Mengapa mereka fokus pada kantong plastik? Karena benda ini sangat sering dipakai sekali saja lalu dibuang padahal fungsinya masih ada dan bisa dipakai beberapa kali hingga benar-benar sobek atau berlubang. ‎Tak cuma ibu-ibu yang menjadi ‘tersangka’, semua orang yang menjadi konsumen juga bisa menjadi pemicu makin tersebarnya sampah plastik di sekeliling kita.

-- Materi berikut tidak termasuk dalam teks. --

/-- May change: mem, faults, power, evr, core0, core1, registers of block 0 11 18. -/
theorem State.raiseCounter_moves (z : State) (c : Nat) (v : Nat) (otpFail : Bool) : Moves 35459384315956 z (State.raiseCounter z c v otpFail) := by
  unfold State.raiseCounter
  repeat'
    first
    | with_reducible apply Moves.refl
    | with_reducible assumption
    | intro _
    | ((with_reducible apply Moves.by (State.setNum_moves _ _ _ _)); case hs => exact rfl)
    | ((with_reducible apply Moves.by (State.report_moves _ _ _ _ _ _)); case hs => exact rfl)
    | with_reducible apply ite_moves
    | (extract_lets +onlyGivenNames x; apply Moves.cut (m := 35459384315956) (z := z) x; (case' h => unfold x); (case' k => (clear_value x; intro _)))
    | (extract_lets +onlyGivenNames x; clear_value x)
    | split
    | (rename_i hq; split at hq)
    | (rename_i hq; obtain ⟨_, rfl⟩ := Prod.mk.inj hq)

/-- May change: mem, faults, power, evr, flash, core0, core1, boot, registers of block 0 11 17 18. -/
theorem State.confirm_moves (z : State) (otpFail : Bool) : Moves 53051571425332 z (State.confirm z otpFail) := by
  unfold State.confirm
  repeat'
    first
    | with_reducible apply Moves.refl
    | with_reducible assumption
    | intro _
    | ((with_reducible apply Moves.by (State.writeMarker_moves _ _ _ _)); case hs => exact rfl)
    | ((with_reducible apply Moves.by (State.setUpd_moves _ _)); case hs => exact rfl)
    | ((with_reducible apply Moves.by (State.raiseCounter_moves _ _ _ _)); case hs => exact rfl)
    | ((with_reducible apply Moves.by (State.loadCounters_moves _)); case hs => exact rfl)
    | with_reducible apply ite_moves
    | with_reducible apply foldl_moves
    | (extract_lets +onlyGivenNames x; apply Moves.cut (m := 53051571425332) (z := z) x; (case' h => unfold x); (case' k => (clear_value x; intro _)))
    | (extract_lets +onlyGivenNames x; clear_value x)
    | split
    | (rename_i hq; split at hq)
    | (rename_i hq; obtain ⟨_, rfl⟩ := Prod.mk.inj hq)

/-- May change: boot, free. -/
theorem State.attest_moves (z : State) (nonce : List Byte) : Moves 17825792 z (State.attest z nonce) := by
  unfold State.attest
  repeat'
    first
    | with_reducible apply Moves.refl
    | with_reducible assumption
    | intro _
    | ((with_reducible apply Moves.by (State.freeBytes_moves _ _)); case hs => exact rfl)
    | ((with_reducible apply State.freeBytes_pair); (case hp => assumption); case hs => exact rfl)
    | ((with_reducible apply Moves.by (State.with_boot_moves _ _)); case hs => exact rfl)
    | rw [State.with_boot_eq]
    | with_reducible apply ite_moves
    | (extract_lets +onlyGivenNames x; apply Moves.cut (m := 17825792) (z := z) x; (case' h => unfold x); (case' k => (clear_value x; intro _)))
    | (extract_lets +onlyGivenNames x; clear_value x)
    | split
    | (rename_i hq; split at hq)
    | (rename_i hq; obtain ⟨_, rfl⟩ := Prod.mk.inj hq)

/-- May change: mem, power, radio, evr, core0, core1, boot, registers of block 0 1 11. -/
theorem State.regCert_moves (z : State) (bs : List Byte) : Moves 275281711204 z (State.regCert z bs).2 := by
  unfold State.regCert
  repeat'
    first
    | with_reducible apply Moves.refl
    | with_reducible assumption
    | intro _
    | ((with_reducible apply Moves.by (State.setBytes_moves _ _ _)); case hs => exact rfl)
    | ((with_reducible apply Moves.by (State.acceptProfile_moves _ _)); case hs => exact rfl)
    | with_reducible apply ite_moves
    | with_reducible apply ite_snd_moves
    | (extract_lets +onlyGivenNames x; apply Moves.cut (m := 275281711204) (z := z) x; (case' h => unfold x); (case' k => (clear_value x; intro _)))
    | (extract_lets +onlyGivenNames x; clear_value x)
    | split
    | (rename_i hq; split at hq)
    | (rename_i hq; obtain ⟨_, rfl⟩ := Prod.mk.inj hq)

theorem State.regCert_pair {z : State} {bs : List Byte} {b1 : OdpStatus} {u0 : State} {m0 : Nat} {r0 : State} (hp : State.regCert z bs = (b1, u0)) (hs : sub 275281711204 m0 = true) (h : Moves m0 r0 z) : Moves m0 r0 u0 := by
  have g := State.regCert_moves z bs
  rw [hp] at g
  exact h.step g hs

end Sys2Proof.Machine
end

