/-- May change: power, evr, core0, core1, registers of block 0 11 14. -/
theorem execEthLink_goes (link : Bool) (m100 : Bool) (fdx : Bool) (z : State) : Goes 2474035482656 z (execEthLink link m100 fdx z) := by
  unfold execEthLink
  repeat'
    first
    | with_reducible apply Moves.refl
    | with_reducible assumption
    | intro _
    | with_reducible apply goOn_goes
    | with_reducible apply ite_goes
    | ((with_reducible apply Moves.by (State.raiseIf_moves _ _ _)); case hs => exact rfl)
    | ((with_reducible apply Moves.flag); (case hf => (with_reducible first | apply HDP_STATUS_ETH_100_block | apply HDP_STATUS_ETH_FDX_block | apply HDP_STATUS_ETH_LINK_block)); case hm => exact rfl)
    | with_reducible apply ite_moves
    | (extract_lets +onlyGivenNames x; apply Moves.cut (m := 2474035482656) (z := z) x; (case' h => unfold x); (case' k => (clear_value x; intro _)))
    | (extract_lets +onlyGivenNames x; clear_value x)
    | split
    | (rename_i hq; split at hq)
    | (rename_i hq; obtain ⟨_, rfl⟩ := Prod.mk.inj hq)

/-- May change: power, host, registers of block 0. -/
theorem execArpRequest_goes (senderMac : Nat) (senderIp : Word) (target : Word) (z : State) : Goes 134742048 z (execArpRequest senderMac senderIp target z) := by
  unfold execArpRequest
  repeat'
    first
    | with_reducible apply Moves.refl
    | with_reducible assumption
    | intro _
    | with_reducible apply goOn_goes
    | with_reducible apply ite_goes
    | ((with_reducible apply Moves.by (State.setHost_moves _ _)); case hs => exact rfl)
    | ((with_reducible apply Moves.by (State.portWake_moves _ _)); case hs => exact rfl)
    | ((with_reducible apply Moves.by (State.hostStart_moves _)); case hs => exact rfl)
    | with_reducible apply ite_moves
    | (extract_lets +onlyGivenNames x; apply Moves.cut (m := 134742048) (z := z) x; (case' h => unfold x); (case' k => (clear_value x; intro _)))
    | (extract_lets +onlyGivenNames x; clear_value x)
    | split
    | (rename_i hq; split at hq)
    | (rename_i hq; obtain ⟨_, rfl⟩ := Prod.mk.inj hq)

/-- May change: power, host, registers of block 0. -/
theorem execIcmpEchoRequest_goes (ip : Word) (data : List Byte) (z : State) : Goes 134742048 z (execIcmpEchoRequest ip data z) := by
  unfold execIcmpEchoRequest
  repeat'
    first
    | with_reducible apply Moves.refl
    | with_reducible assumption
    | intro _
    | with_reducible apply goOn_goes
    | with_reducible apply ite_goes
    | ((with_reducible apply Moves.by (State.setHost_moves _ _)); case hs => exact rfl)
    | ((with_reducible apply Moves.by (State.portWake_moves _ _)); case hs => exact rfl)
    | ((with_reducible apply Moves.by (State.hostStart_moves _)); case hs => exact rfl)
    | with_reducible apply ite_moves
    | (extract_lets +onlyGivenNames x; apply Moves.cut (m := 134742048) (z := z) x; (case' h => unfold x); (case' k => (clear_value x; intro _)))
    | (extract_lets +onlyGivenNames x; clear_value x)
    | split
    | (rename_i hq; split at hq)
    | (rename_i hq; obtain ⟨_, rfl⟩ := Prod.mk.inj hq)

/-- May change: tnet, mem, poison, faults, power, radio, slot, mac, sec, gnss, rtc, evr, memctl, flash, core0, core1, lgy, tag, host, boot, pke, pins, objs, free, registers of block all. -/
theorem execUartFrame_goes (data : List Byte) (env : HostEnv) (z : State) : Goes 140737387692029 z (execUartFrame data env z) := by
  unfold execUartFrame
  repeat'
    first
    | with_reducible apply Moves.refl
    | with_reducible assumption
    | intro _
    | with_reducible apply goOn_goes
    | with_reducible apply ite_goes
    | ((with_reducible apply Moves.by (State.frameIn_moves _ _ _ _)); case hs => exact rfl)
    | ((with_reducible apply Moves.by (State.portWake_moves _ _)); case hs => exact rfl)
    | ((with_reducible apply Moves.by (State.hostStart_moves _)); case hs => exact rfl)
    | ((with_reducible apply Moves.bump); (case hf => (with_reducible apply HDP_CNT0_CRC_ERR_block)); case hm => exact rfl)
    | with_reducible apply ite_moves
    | (extract_lets +onlyGivenNames x; apply Moves.cut (m := 140737387692029) (z := z) x; (case' h => unfold x); (case' k => (clear_value x; intro _)))
    | (extract_lets +onlyGivenNames x; clear_value x)
    | split
    | (rename_i hq; split at hq)
    | (rename_i hq; obtain ⟨_, rfl⟩ := Prod.mk.inj hq)

/-- May change: mem, poison, power, evr, core0, core1, host, free, registers of block 0 11 14. -/
theorem execObjectRequest_goes (z : State) : Goes 2474052784172 z (execObjectRequest z) := by
  unfold execObjectRequest
  repeat'
    first
    | with_reducible apply Moves.refl
    | with_reducible assumption
    | intro _
    | with_reducible apply goOn_goes
    | with_reducible apply ite_goes
    | ((with_reducible apply Moves.by (State.setHost_moves _ _)); case hs => exact rfl)
    | ((with_reducible apply Moves.by (State.odpAnswer_moves _ _ _ _ _ _)); case hs => exact rfl)
    | ((with_reducible apply Moves.by (State.hostStart_moves _)); case hs => exact rfl)
    | ((with_reducible apply Moves.by (State.raise_moves _ _)); case hs => exact rfl)
    | ((with_reducible apply Moves.by (State.devWrite_moves _ _ _)); case hs => exact rfl)
    | (extract_lets +onlyGivenNames x; apply Moves.cut (m := 2474052784172) (z := z) x; (case' h => unfold x); (case' k => (clear_value x; intro _)))
    | (extract_lets +onlyGivenNames x; clear_value x)
    | split
    | (rename_i hq; split at hq)
    | (rename_i hq; obtain ⟨_, rfl⟩ := Prod.mk.inj hq)

/-- May change: power, evr, core0, core1, host, registers of block 0 11. -/
theorem execObjectResponse_goes (z : State) : Goes 275012751392 z (execObjectResponse z) := by
  unfold execObjectResponse
  repeat'
    first
    | with_reducible apply Moves.refl
    | with_reducible assumption
    | intro _
    | with_reducible apply goOn_goes
    | with_reducible apply ite_goes
    | ((with_reducible apply Moves.by (State.setHost_moves _ _)); case hs => exact rfl)
    | ((with_reducible apply Moves.by (State.sendFrame_moves _ _ _)); case hs => exact rfl)
    | ((with_reducible apply Moves.by (State.hostStart_moves _)); case hs => exact rfl)
    | ((with_reducible apply Moves.by (State.raise_moves _ _)); case hs => exact rfl)
    | with_reducible apply ite_moves
    | (extract_lets +onlyGivenNames x; apply Moves.cut (m := 275012751392) (z := z) x; (case' h => unfold x); (case' k => (clear_value x; intro _)))
    | (extract_lets +onlyGivenNames x; clear_value x)
    | split
    | (rename_i hq; split at hq)
    | (rename_i hq; obtain ⟨_, rfl⟩ := Prod.mk.inj hq)

/-- May change: tnet, mem, poison, faults, power, radio, slot, mac, sec, gnss, rtc, evr, memctl, flash, core0, core1, lgy, tag, host, boot, pke, pins, objs, free, registers of block all. -/
theorem execMeshRequest_goes (env : HostEnv) (z : State) : Goes 140737387692029 z (execMeshRequest env z) := by
  unfold execMeshRequest
  repeat'
    first
    | with_reducible apply Moves.refl
    | with_reducible assumption
    | intro _
    | with_reducible apply goOn_goes
    | with_reducible apply ite_goes
    | ((with_reducible apply Moves.by (State.frameIn_moves _ _ _ _)); case hs => exact rfl)
    | ((with_reducible apply Moves.by (State.hostStart_moves _)); case hs => exact rfl)
    | ((with_reducible apply Moves.by (State.raise_moves _ _)); case hs => exact rfl)
    | ((with_reducible apply Moves.bump); (case hf => (with_reducible apply HDP_CNT0_CRC_ERR_block)); case hm => exact rfl)
    | with_reducible apply ite_moves
    | (extract_lets +onlyGivenNames x; apply Moves.cut (m := 140737387692029) (z := z) x; (case' h => unfold x); (case' k => (clear_value x; intro _)))
    | (extract_lets +onlyGivenNames x; clear_value x)
    | split
    | (rename_i hq; split at hq)
    | (rename_i hq; obtain ⟨_, rfl⟩ := Prod.mk.inj hq)
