/-- May change: host. -/
theorem State.debugData_moves (z : State) (w : Word) : Moves 524288 z (State.debugData z w) := by
  unfold State.debugData
  repeat'
    first
    | with_reducible apply Moves.refl
    | with_reducible assumption
    | intro _
    | with_reducible apply Res.done_moves
    | with_reducible apply Res.fail_moves
    | with_reducible apply Res.wait_moves
    | ((with_reducible apply Moves.by (State.with_host_moves _ _)); case hs => exact rfl)
    | rw [State.with_host_eq]
    | with_reducible apply ite_moves
    | (extract_lets +onlyGivenNames x; apply Moves.cut (m := 524288) (z := z) x; (case' h => unfold x); (case' k => (clear_value x; intro _)))
    | (extract_lets +onlyGivenNames x; clear_value x)
    | split
    | (rename_i hq; split at hq)
    | (rename_i hq; obtain ⟨_, rfl⟩ := Prod.mk.inj hq)

/-- May change: tnet, mem, poison, faults, power, radio, slot, mac, sec, gnss, rtc, evr, memctl, flash, core0, core1, lgy, tag, host, pke, pins, free, registers of block all. -/
theorem State.debugPort_moves (z : State) (c1 : Bool) (op : DebugOp) : Moves 140737378254845 z (State.debugPort z c1 op) := by
  unfold State.debugPort
  repeat'
    first
    | with_reducible apply Moves.refl
    | with_reducible assumption
    | intro _
    | with_reducible apply Res.done_moves
    | with_reducible apply Res.fail_moves
    | with_reducible apply Res.wait_moves
    | ((with_reducible apply Moves.by (State.sysRead_moves _ _ _)); case hs => exact rfl)
    | ((with_reducible apply State.sysRead_pair); (case hp => assumption); case hs => exact rfl)
    | ((with_reducible apply Moves.by (State.load_moves _ _ _ _ _)); case hs => exact rfl)
    | ((with_reducible apply State.load_data_pair); (case hp => assumption); case hs => exact rfl)
    | ((with_reducible apply State.load_fail_pair); (case hp => assumption); case hs => exact rfl)
    | ((with_reducible apply State.load_wait_pair); (case hp => assumption); case hs => exact rfl)
    | ((with_reducible apply Moves.by (State.coreHalt_moves _ _ _)); case hs => exact rfl)
    | ((with_reducible apply Moves.by (State.store_moves _ _ _ _ _ _ _)); case hs => exact rfl)
    | ((with_reducible apply State.store_done_pair); (case hp => assumption); case hs => exact rfl)
    | ((with_reducible apply State.store_fail_pair); (case hp => assumption); case hs => exact rfl)
    | ((with_reducible apply State.store_wait_pair); (case hp => assumption); case hs => exact rfl)
    | ((with_reducible apply Moves.by (State.setCore_moves _ _ _)); case hs => exact rfl)
    | ((with_reducible apply Moves.by (State.sysWrite_moves _ _ _ _)); case hs => exact rfl)
    | ((with_reducible apply Moves.by (State.debugData_moves _ _)); case hs => exact rfl)
    | ((with_reducible apply Moves.by (State.with_power_moves _ _)); case hs => exact rfl)
    | rw [State.with_power_eq]
    | with_reducible apply ite_moves
    | (extract_lets +onlyGivenNames x; apply Moves.cut (m := 140737378254845) (z := z) x; (case' h => unfold x); (case' k => (clear_value x; intro _)))
    | (extract_lets +onlyGivenNames x; clear_value x)
    | split
    | (rename_i hq; split at hq)
    | (rename_i hq; obtain ⟨_, rfl⟩ := Prod.mk.inj hq)

/-- May change: mem, poison, faults, power, mac, rtc, evr, memctl, flash, core0, core1, host, free, registers of block 0 4 7 9 11 12 13 18. -/
theorem execAdd_goes (core1 : Bool) (gd : Fin 16) (ga : Fin 16) (gb : Fin 16) (z : State) : Goes 37196715915580 z (execAdd core1 gd ga gb z) := by
  unfold execAdd
  repeat'
    first
    | with_reducible apply Moves.refl
    | with_reducible assumption
    | intro _
    | with_reducible apply goOn_goes
    | with_reducible apply ite_goes
    | with_reducible apply Res.done_moves
    | with_reducible apply Res.fail_moves
    | with_reducible apply Res.wait_moves
    | ((with_reducible apply Goes.by (State.intPair_goes _ _ _ _ _)); case hs => exact rfl)
    | (extract_lets +onlyGivenNames x; apply Moves.cut (m := 37196715915580) (z := z) x; (case' h => unfold x); (case' k => (clear_value x; intro _)))
    | (extract_lets +onlyGivenNames x; clear_value x)
    | split
    | (rename_i hq; split at hq)
    | (rename_i hq; obtain ⟨_, rfl⟩ := Prod.mk.inj hq)

/-- May change: mem, poison, faults, power, mac, rtc, evr, memctl, flash, core0, core1, host, free, registers of block 0 4 7 9 11 12 13 18. -/
theorem execSub_goes (core1 : Bool) (gd : Fin 16) (ga : Fin 16) (gb : Fin 16) (z : State) : Goes 37196715915580 z (execSub core1 gd ga gb z) := by
  unfold execSub
  repeat'
    first
    | with_reducible apply Moves.refl
    | with_reducible assumption
    | intro _
    | with_reducible apply goOn_goes
    | with_reducible apply ite_goes
    | with_reducible apply Res.done_moves
    | with_reducible apply Res.fail_moves
    | with_reducible apply Res.wait_moves
    | ((with_reducible apply Goes.by (State.intPair_goes _ _ _ _ _)); case hs => exact rfl)
    | (extract_lets +onlyGivenNames x; apply Moves.cut (m := 37196715915580) (z := z) x; (case' h => unfold x); (case' k => (clear_value x; intro _)))
    | (extract_lets +onlyGivenNames x; clear_value x)
    | split
    | (rename_i hq; split at hq)
    | (rename_i hq; obtain ⟨_, rfl⟩ := Prod.mk.inj hq)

Siang tadi saya (AP) berkesempatan ‎ berbincang dengan Rahyang Nusantara (RN) selaku koordinator harian perkumpulan tersebut. Berikut petikan wawancara saya.

‎AP: Sejak kapan mulainya kampanye Diet Kantong Plastik?
RN: Sejak 2010 sudah dimulai sebagai satu program dari Greeneration Indonesia tetapi sebagai organisasi independen ‎tahun 2014, diketuai Sano, saya sebagai koordinator eksekutif saya.

A‎P: Apa saja bahaya kantong plastik?
RN: Selain lamanya terurai (bisa ratusan atau ribuan tahun), kantong plastik dari bahan asalnya sendiri berbahaya karena menggunakan bahan baku minyak bumi dan proses produksinya memakai banyak sekali minyak bumi sebagai bahan bakar dan kantong plastik cenderung dipakai sekali saja sehingga sampahnya menumpuk. Di tempat pembuangan air ia tak bisa terurai, di perairan pun kantong plastik membahayakan satwa laut. Kualitas air pun menurun. Jika dibuang di saluran air dan sungai bisa menimbulkan banjir.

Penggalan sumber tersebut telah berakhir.